_ACTION ITEM_
Reproduce precisely the lines between the start of the data below and the line with "command. Safe: the", both included.

_EXERCISE DATA_

/-- Why the machine stops with a fault. -/
inductive Fault where
  /-- A command names a lane, port, port group, mailbox, core, register index or memory port that the block does not
  have. Raised by the commands whose operand is the number of such a place; `Instr.wellFormed` refuses every such
  command. Safe: the machine stops where the hardware has no such event. -/
  | noSuchPlace
  deriving DecidableEq, Repr

/-- Why the machine refuses a command. -/
inductive Refusal where
  /-- A row of the table without its meaning. Raised by arms of `exec` only. Safe. -/
  | notModelled (mnemonic : String)
  deriving DecidableEq, Repr

/-! ### Numbers held in state -/

/-- An XR192 accumulator or element (R176): `v` times 2 to the `anchor`. -/
structure XR where
  v : Int := 0
  anchor : Int := 0
  range : Bool := false
  invalid : Bool := false
  uf : Nat := 0
  deriving DecidableEq, Repr, Inhabited

/-- One element of an output tile: an FP32 or an XR192 accumulator (spec/04 "Split arrays"). -/
inductive Acc where
  | fp (bits : Word32)
  | xr (x : XR)
  deriving DecidableEq, Repr, Inhabited

/-! ### Tallies, mailboxes and gates (spec/07) -/

/-- A tally word (R237). -/
structure Tally where
  owner : BitVec 8 := 0
  paired : Bool := false
  poison : Bool := false
  sat : Bool := false
  value : BitVec 48 := 0
  deriving DecidableEq, Repr, Inhabited

/-- A signal held in a landing mailbox until its writes land (R258, R259). -/
structure HeldSignal where
  unit : UnitId
  slice : Nat
  source : Nat
  epoch : Nat
  need : Nat
  tally : Nat
  amount : Nat
  since : Nat
  request : Packet
  deriving DecidableEq, Repr

/-- An increment held while its context's tallies are out (R262). -/
structure HeldIncrement where
  unit : UnitId
  slice : Nat
  tally : Nat
  amount : Nat
  deriving DecidableEq, Repr

/-- A write counter (R258), with the slice tag of the write or signal that allocated it. -/
structure WriteCounter where
  source : Nat
  epoch : Nat
  landed : Nat
  tag : Nat
  deriving DecidableEq, Repr

/-! ### Configuration sets (spec/11) -/

/-- A pending commit (R367): the command that asked for it, the chair in whose relay zone it is staged, the blocks that
have confirmed, and the lead's decision. -/
structure Commit where
  seq : Word32
  chair : Nat
  next : CfgSet
  confirms : List Nat
  go : Option Bool
  deriving DecidableEq, Repr

/-- The configuration sets of R365 and R366. `edited` is 1 while uncommitted edits are held. -/
structure Cfg where
  active : CfgSet := {}
  shadow : CfgSet := {}
  rollback : Option CfgSet := none
  edited : Bool := false
  commit : Option Commit := none
  deriving DecidableEq, Repr, Inhabited

/-! ### Slices, queues and descriptors (spec/02, spec/08) -/

/-- An open `SYNC_TABLES` (R301). -/
structure Sync where
  seq : Word32
  gen : Nat
  since : Nat
  acks : List Nat
  switchTick : Option Nat
  switched : Bool
  drained : List Nat
  deriving DecidableEq, Repr

/-- A dirty-log swap that a `READ_DIRTY_LOG` or `STOP_DIRTY_LOG` has begun (R308): the segment, whether the log stops, the tick it
began, the blocks that are ready and the swap tick once it is fixed. -/
structure LogSwap where
  segment : Nat
  stop : Bool
  since : Nat
  acks : List Nat
  swapTick : Option Nat
  deriving DecidableEq, Repr

/-- A running dirty log (R306). -/
structure DirtyLog where
  segment : Nat
  active : Nat
  shadow : Nat
  deriving DecidableEq, Repr

/-- A descriptor's relocated request (R52 to R58). Addresses are virtual. -/
inductive DescOp where
  | nop
  | fence
  | launch (prog : Nat) (p : Program) (params paramLen instances target : Nat)
  | launchGraph (handle image len gen : Nat) (patches : List (Nat × Word32))
  | copy (src dst len : Nat)
  | fill (dst len psize : Nat) (pattern : Word64)
  | signal (va : Nat) (value : Word64)
  | wait (va : Nat) (value : Word64)
  deriving DecidableEq, Repr

/-- How far a descriptor has come. -/
inductive DescPhase where
  | fetched
  | started
  | done
  deriving DecidableEq, Repr

/-- A descriptor that the front end has fetched and that `COMPLETED` has not passed: the tick at which the lead's host port accepted
the doorbell write that covers it, the slice's real-time runs in flight then (R122), and the tick since which guarantees 4 and 5 of
R77 let it start (R120). -/
structure Desc where
  index : Nat
  tag : Word32
  ordered : Bool
  op : DescOp
  phase : DescPhase
  runsLeft : Nat := 0
  timed : Bool := false
  rung : Nat := 0
  load : Nat := 0
  freeAt : Option Nat := none
  deriving DecidableEq, Repr

/-- An accepted doorbell write that descriptors still wait on: its posted count, the tick at which the lead's host port accepted it
and the slice's real-time runs in flight here then (R120, R122). -/
structure Ring where
  posted : Nat
  tick : Nat
  load : Nat
  deriving DecidableEq, Repr

/-- A queue and its ledger entry (spec/02, spec/03 "The doorbell and the idle queue"). `ownerResident` is what a member that owns the
queue has last reported of its context (R34, R115). -/
structure Queue where
  slice : Nat
  id : Nat
  owner : Nat
  ring : Nat
  ringLog2 : Nat
  posted : Nat := 0
  completed : Nat := 0
  fetched : Nat := 0
  armed : Bool := false
  rung : Bool := false
  stale : Bool := false
  victim : Bool := false
  guilty : Bool := false
  rt : Bool := false
  state : QState := .idle
  dstatus : Nat := 0
  faultSeq : Option Word32 := none
  timeout : Nat := 1562500
  newTimeout : Option Nat := none
  timer : Nat := 0
  quiescing : Bool := false
  rings : List Ring := []
  waitingSince : Nat := 0
  mirrored : Nat := 0
  ownerResident : Bool := false
  descs : List Desc := []
  deriving DecidableEq, Repr

/-- A node of a checked graph image (R234). -/
structure GNode where
  prog : Nat
  program : Program
  pfirst : Nat
  pwords : Nat
  instances : Nat
  target : Nat
  deriving DecidableEq, Repr

/-- One launch of a graph: its number, its descriptor and, per node, the runs left (`none` before the node starts). -/
structure GLaunch where
  number : Nat
  queue : Nat
  desc : Nat
  ordered : Bool
  nodes : List (Option Nat)
  stepNo : Nat
  imageAcked : Bool
  imageSent : Bool
  deriving DecidableEq, Repr

/-- The parameter state of a graph handle (R71 to R76): what was checked, the two buffers, and the launches. -/
structure Graph where
  handle : Nat
  base : Nat
  len : Nat
  gen : Nat
  step : Bool
  nodes : List GNode
  edges : List (Nat × Nat)
  even : List Word32
  odd : List Word32
  next : Nat
  lastStart : Nat
  queues : List Nat
  launches : List GLaunch
  deriving DecidableEq, Repr

/-- The chair of a resurfacing and the command that waits for its end (R483). -/
structure Resurf where
  chair : Nat
  clusters : List Nat
  zeroed : List Nat
  ports : List Nat
  seq : Option Word32
  destroy : Bool
  command : Bool := false
  deriving DecidableEq, Repr

/-- A slice's run-control word (R16, R17): the queues that a quiesce or reset asks to stop, with whether it is forced and whether it is
a reset; the last `RESUME`, by selector and number; the generation asked for; and the field that the control plane writes, which lists
what was stopped on each engine once the request is done. -/
structure RunControl where
  stop : List Nat := []
  force : Bool := false
  reset : Bool := false
  resume : Option (Nat × Nat) := none
  gen : Option Nat := none
  ack : Option (List (List Byte)) := none
  deriving DecidableEq, Repr, Inhabited

/-- A slice at run time. `table` is the handle table that an installed snapshot has brought (R384); `era` counts the generation
switches and log swaps of the slice, by which R301 and R308 know earlier accesses; `abortedFor` lists the nodes for which the slice's step is aborted (R454); `dirtyPages` is the tether's own dirty log (R448): segment and page. The slices of a node that this block
has assumed have numbers from 1,024 up: 1,024 more than their own (R456, log 38). -/
structure Slice where
  id : Nat
  inForce : List Segment
  staged : List Segment
  gen : Nat := 1
  sync : Option Sync := none
  dirty : List DirtyLog := []
  logSwap : Option LogSwap := none
  rejectedWrites : Nat := 0
  apertureFailures : Nat := 0
  corrections : Nat := 0
  graphs : List Graph := []
  runs : List Run := []
  nextRun : Nat := 0
  peers : List Nat := []
  step : Nat := 0
  aborted : Bool := false
  abortedFor : List Nat := []
  resurf : Option Resurf := none
  history : List (Nat × Nat × Nat × Bool) := []
  dirtyPages : List (Nat × Nat) := []
  ctl : RunControl := {}
  table : Option (Nat × Nat) := none
  era : Nat := 0
  deriving DecidableEq, Repr

/-! ### Contexts, sequencers and engines (spec/03, spec/04, spec/06) -/

/-- What an evicted context holds in its save area (R113): its tallies with owners, its live SRAM bytes and the words among them with
two bad symbols by unit, and the units whose part has been written to memory. -/
structure Saved where
  tallies : List (Nat × Tally)
  sram : List (Nat × Byte)
  errs : List (Nat × Nat) := []
  written : List Nat := []
  deriving DecidableEq, Repr

/-- A context: a slice's presence on this block (spec/00 "Terms", R110 to R115). -/
structure Context where
  slice : Nat
  slot : Nat
  resident : Bool
  shown : Bool
  pinned : Bool
  wanting : Option Nat
  lastDispatch : Nat
  enteredChair : Nat
  saving : List UnitId
  loading : List UnitId
  saved : Option Saved
  deriving DecidableEq, Repr

/-- An open counted loop (R219): the word of its `LOOP`, of its `ENDLOOP`, the passes left and the index register. -/
structure LoopEntry where
  start : Nat
  stop : Nat
  left : Nat
  index : Nat
  pass : Nat
  deriving DecidableEq, Repr

/-- The sequencer's state for the run it issues for (spec/06 "Registers", R217 to R219). -/
structure Seq where
  run : Run
  pc : Nat := 0
  s : List (Nat × Word64) := []
  a : List (Nat × Word64) := []
  t : List (Nat × TileReg) := []
  loops : List LoopEntry := []
  deriving DecidableEq, Repr

/-- An instruction in an engine queue, with the register values it was issued with (log 7). -/
structure EngInsn where
  id : Nat
  eng : Nat
  word : InsnWord
  pc : Nat
  run : Nat
  queue : Nat
  tD : List TileReg
  tS1 : List TileReg
  tS2 : List TileReg
  tS3 : TileReg
  tV : TileReg
  ar : Word64
  ar2 : Word64
  sX : Word64
  sY : Word64
  started : Bool := false
  issued : Bool := false
  moved : Nat := 0
  written : Nat := 0
  count : Nat := 0
  overflow : Bool := false
  rowBuf : List (Nat × Byte) := []
  fault : Option FaultRecord := none
  deriving DecidableEq, Repr

/-- Accumulators held by accumulate-in-place (R144): whole or carve mode, exact or normal, the anchor, the elements. -/
structure Held where
  whole : Bool
  exact : Bool
  anchor : Int
  elems : List Acc
  deriving DecidableEq, Repr

/-- A quadrant of a split array: the instruction it is busy with and the tile it is forming, and what it holds. -/
structure Quad where
  busy : Option Nat := none
  result : List Acc := []
  held : Option Held := none
  deriving DecidableEq, Repr, Inhabited

/-- A producer-consumer pair (R243, R244), with the run that declared it, its queue and its descriptor (R245). -/
structure Pair where
  producer : Nat
  consumer : Nat
  capacity : Nat
  originP : Nat
  originC : Nat
  run : Nat
  queue : Nat
  desc : Nat
  raised : Bool
  deriving DecidableEq, Repr

/-- Work of a unit's context that is stopped while the half-chair cluster of R107 serves the other class (`rt` of the class that is
stopped): the sequencer's run, the runs that have halted, their instructions and the quadrants. -/
structure Aside where
  rt : Bool
  seq : Option Seq
  draining : List Run
  insns : List EngInsn
  quads : List (Nat × Quad)
  deriving DecidableEq, Repr

/-- A context on one cluster or proxy: runs, sequencer, engine queues, array and filter state, pairs and `E` (R129). -/
structure UnitCtx where
  unit : UnitId
  slice : Nat
  seq : Option Seq := none
  draining : List Run := []
  insns : List EngInsn := []
  nextInsn : Nat := 0
  quads : List (Nat × Quad) := []
  visited : List (Nat × Bool) := []
  pairs : List Pair := []
  expect : List (Nat × BitVec 48) := []
  live : List (Nat × Bool) := []
  stopping : Bool := false
  aside : Option Aside := none
  deriving DecidableEq, Repr

/-! ### Memory ports and outstanding requests (spec/15, spec/09) -/

/-- Who waits for a memory port or a fabric answer. -/
inductive Owner where
  | none
  | insn (unit : UnitId) (slice insn : Nat)
  | desc (slice queue index : Nat)
  | remote (p : Packet)
  | host (id : Requester) (tag : Nat)
  | engine (port call tag : Nat)
  | manager (seq : Word32)
  deriving DecidableEq, Repr

/-- What is done with the bytes of a read when they come. -/
inductive OnRead where
  | discard
  | landSram (units : List UnitId) (slice addr : Nat)
  | writeOn (target key : Nat) (slice va : Nat)
  | walkRow (unit : UnitId) (slice insn place : Nat)
  | answer (place : Nat)
  deriving DecidableEq, Repr

/-- What a memory port's atomic unit or the arrival reducer does at a request's place (R332, R333, R337). -/
inductive Rmw where
  | atom (sub width : Nat) (signed : Bool) (operand compare : Nat)
  | reduce (sub fmt : Nat)
  deriving DecidableEq, Repr

/-- A request at a memory port, or one that waits to be issued there. `rmw`, `result` and `bad` are of a request that
reads, changes and writes: what it does, what it answers, and whether the old bytes were uncorrectable. `slice` and `era` are the
slice whose access it is and that slice's era when it was translated (R301, R308). -/
structure MemReq where
  port : Nat
  tag : Nat
  addr : Nat
  len : Nat
  key : Nat
  write : Bool
  data : List Byte
  owner : Owner
  onRead : OnRead
  rmw : Option Rmw := none
  result : List Byte := []
  bad : Bool := false
  slice : Option Nat := none
  era : Nat := 0
  deriving DecidableEq, Repr

/-- An answer that the block puts together for a remote packet, a host read or a licensee's engine: the bytes that have
come, whether any could not be corrected, and the payload of a `PARTIAL` answer (R335). -/
structure Gather where
  owner : Owner
  bytes : List (Nat × Byte) := []
  bad : Bool := false
  mismatch : List Byte := []
  deriving DecidableEq, Repr

/-- The memory ports: requests issued and not answered, requests that wait (R505, R507), and answers in the making. -/
structure MemPorts where
  out : List MemReq := []
  queue : List MemReq := []
  gather : List Gather := []
  deriving DecidableEq, Repr, Inhabited

/-- A request packet that waits for its response, or for a port group to be up (R322, R323, R346). `work` and `era` are the slice whose
access it is and that slice's era when it was translated (R301, R308); `va` and `row` are what a record of its refusal names (R292). -/
structure Txn where
  txid : Nat
  packet : Packet
  owner : Owner
  onRead : OnRead
  sent : Bool
  retries : Nat
  dataErrors : Nat
  due : Option Nat
  slice : Nat
  work : Option Nat := none
  era : Nat := 0
  va : Nat := 0
  row : Nat := 2 ^ 24 - 1
  deriving DecidableEq, Repr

_ANSWER SPACE_
/-- Why the machine stops with a fault. -/
inductive Fault where
  /-- A command names a lane, port, port group, mailbox, core, register index or memory port that the block does not
  have. Raised by the commands whose operand is the number of such a place; `Instr.wellFormed` refuses every such
  command. Safe: the machine stops where the hardware has no such event. -/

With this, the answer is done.